The civil rights campaign group Liberty said it was alarmed. Its legal officer Corinna Ferguson, said: "There's no power stopping a person taking photographs on public land, let alone to arrest them or seize property, without reasonable suspicion they've committed an offence. Police officers or  security guards who get this wrong could well find themselves in trouble with the law.

"With all eyes on London during the Olympics what a terrible message it would send if Londoners and tourists face harassment from the authorities merely for snapping the capital's landmarks."

Comments

I have to say that my sympathies are with the guards trying to deal reasonably politely with some pratt from the Guardian stirring up trouble.

Private 'security' men trying to bully members of the public on public land with unlawful threats?
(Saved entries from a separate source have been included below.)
/-! ## The obligations -/

/-- Settles O13: every check of R191 passes, and the release writes one mailbox and the counter. -/
theorem reclaimReleasesTheSlot : Obligations.ReclaimReleasesTheSlot := by
  intro q s hin hused hsent hcount
  have hword : (Instr.reclaim q).encode = 0b100000000000#12 ++ q :=
    congrArg (· ++ q) (show 0x8#4 ++ 0#8 = 0b100000000000#12 by decide)
  have hcheck : s.reclaimCheck q = none := reclaimCheck_eq_none.mpr ⟨hin, hused, hsent, hcount⟩
  exact ⟨decode_eq_cmd_iff.mpr ⟨hword, rfl⟩, s.release q, exec_reclaim_accepted hcheck, rfl,
    mobAt_mobSet_self _ (inPool_ne_absent hin), fun _ hr => mobAt_mobSet_ne _ hr⟩

/-- Settles O14: each clause is the first check of R191 that fails. -/
theorem reclaimIsRefusedInOrder : Obligations.ReclaimIsRefusedInOrder := by
  intro q s
  refine ⟨fun hout => ?_, fun hin hstate => exec_reclaim_refused (reclaimCheck_of_not_completed hin hstate),
    fun hin hused hsent hfull => exec_reclaim_refused (reclaimCheck_of_full hin hused hsent hfull)⟩
  have hpool : inPool q = false := Bool.eq_false_iff.mpr fun hin => by
    have hrange := inPool_iff.mp hin
    omega
  exact exec_reclaim_refused (reclaimCheck_of_outside_pool hpool)

/-- Settles O23: the condition is the IRQ agent's enabling condition. -/
theorem irqServesOnlyPendingSlots : Obligations.IrqServesOnlyPendingSlots := fun _ _ hturn =>
  ⟨fun h => step_of_irq_enabled hturn (irqEnabled_iff.mpr h),
    fun h => step_of_irq_disabled hturn fun he => h (irqEnabled_iff.mp he)⟩

/-- Settles O24: the slot is one CTRL may transmit, and TX writes one mailbox and the bus. -/
theorem transmitSendsTheFrame : Obligations.TransmitSendsTheFrame := by
  intro s q hturn hin hused hsent hide hrtr
  exact ⟨s.begun.transmit q, step_of_ctrl_enabled hturn (txEnabled_iff.mpr ⟨hin, hused, hsent, hide, hrtr⟩), rfl,
    mobAt_mobSet_self _ (inPool_ne_absent hin), fun _ hr => mobAt_mobSet_ne _ hr⟩

/-- Settles O25: each disjunct contradicts one part of CTRL's enabling condition. -/
theorem transmitHoldsOtherwise : Obligations.TransmitHoldsOtherwise := by
  intro s q hturn hwhy
  refine step_of_ctrl_disabled hturn fun he => ?_
  obtain ⟨hin, hused, hsent, hide, hrtr⟩ := txEnabled_iff.mp he
  obtain h | h | h | h | h := hwhy
  · simp [h] at hin
  · exact h hused
  · simp [h] at hsent
  · simp [h] at hide
  · simp [h] at hrtr

end Sys2Proof.Machine
end

section
/-! PROOFS. The life cycle of a pool slot (42_reclaim R199): the four moves of the cycle with the turn that makes each, and
that every effect of a turn is one of them or leaves the slot's logical state (10_state R40) as it is. -/

namespace Sys2Proof.Machine

variable {p : Params} {s t : State} {q : Slot} {τ : Turn}

/-! ## The logical states (R40) -/

/-- A disabled slot is Claimed or Idle, whatever its other registers hold. -/
theorem slotState_of_disabled (h : conmob (s.mob q).cdmob = 0b00#2) :
    s.slotState q = if s.claimed = some q then .claimed else .idle := by
  simp only [State.slotState, slotStateOf, h, beq_iff_eq]
  simp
I'd tell him to **** off.

And take the world's smallest Rottweiler with him.

The whole point of freedom, and especially free speech (of which this is a special case, because free speech must include the right to observe, record and publish) is to give rights to everybody - even 'prats from the Guardian'. MarkF might find that one day someone thinks he is a prat and uses that as an excuse to silence him.

The point, MarkF, is that the guards don't have a right to deal with the pratt from the Guardian, politely or otherwise.

Everyone has the right to take action when they see someone acting in a suspicious manner around a sensitive area.

When pushing the det into some explosives and rolling out the det wire maybe, but taking photographs, do they bollocks? Under such circumstances, the most you can do is take some photos of your own and pass them on to the fuzz (and if the fuzz came knocking on my door as a result I'd tell them to bollocks as well). People do not have a general right to interfere with people carrying out perfectly legal activities just because they are paranoid or nasty little fascists.

This is how england ends. Fat idiots with poodles telling you what to do in a public sheet.

This is how england ends. Fat idiots with poodles telling you what to do in a public street.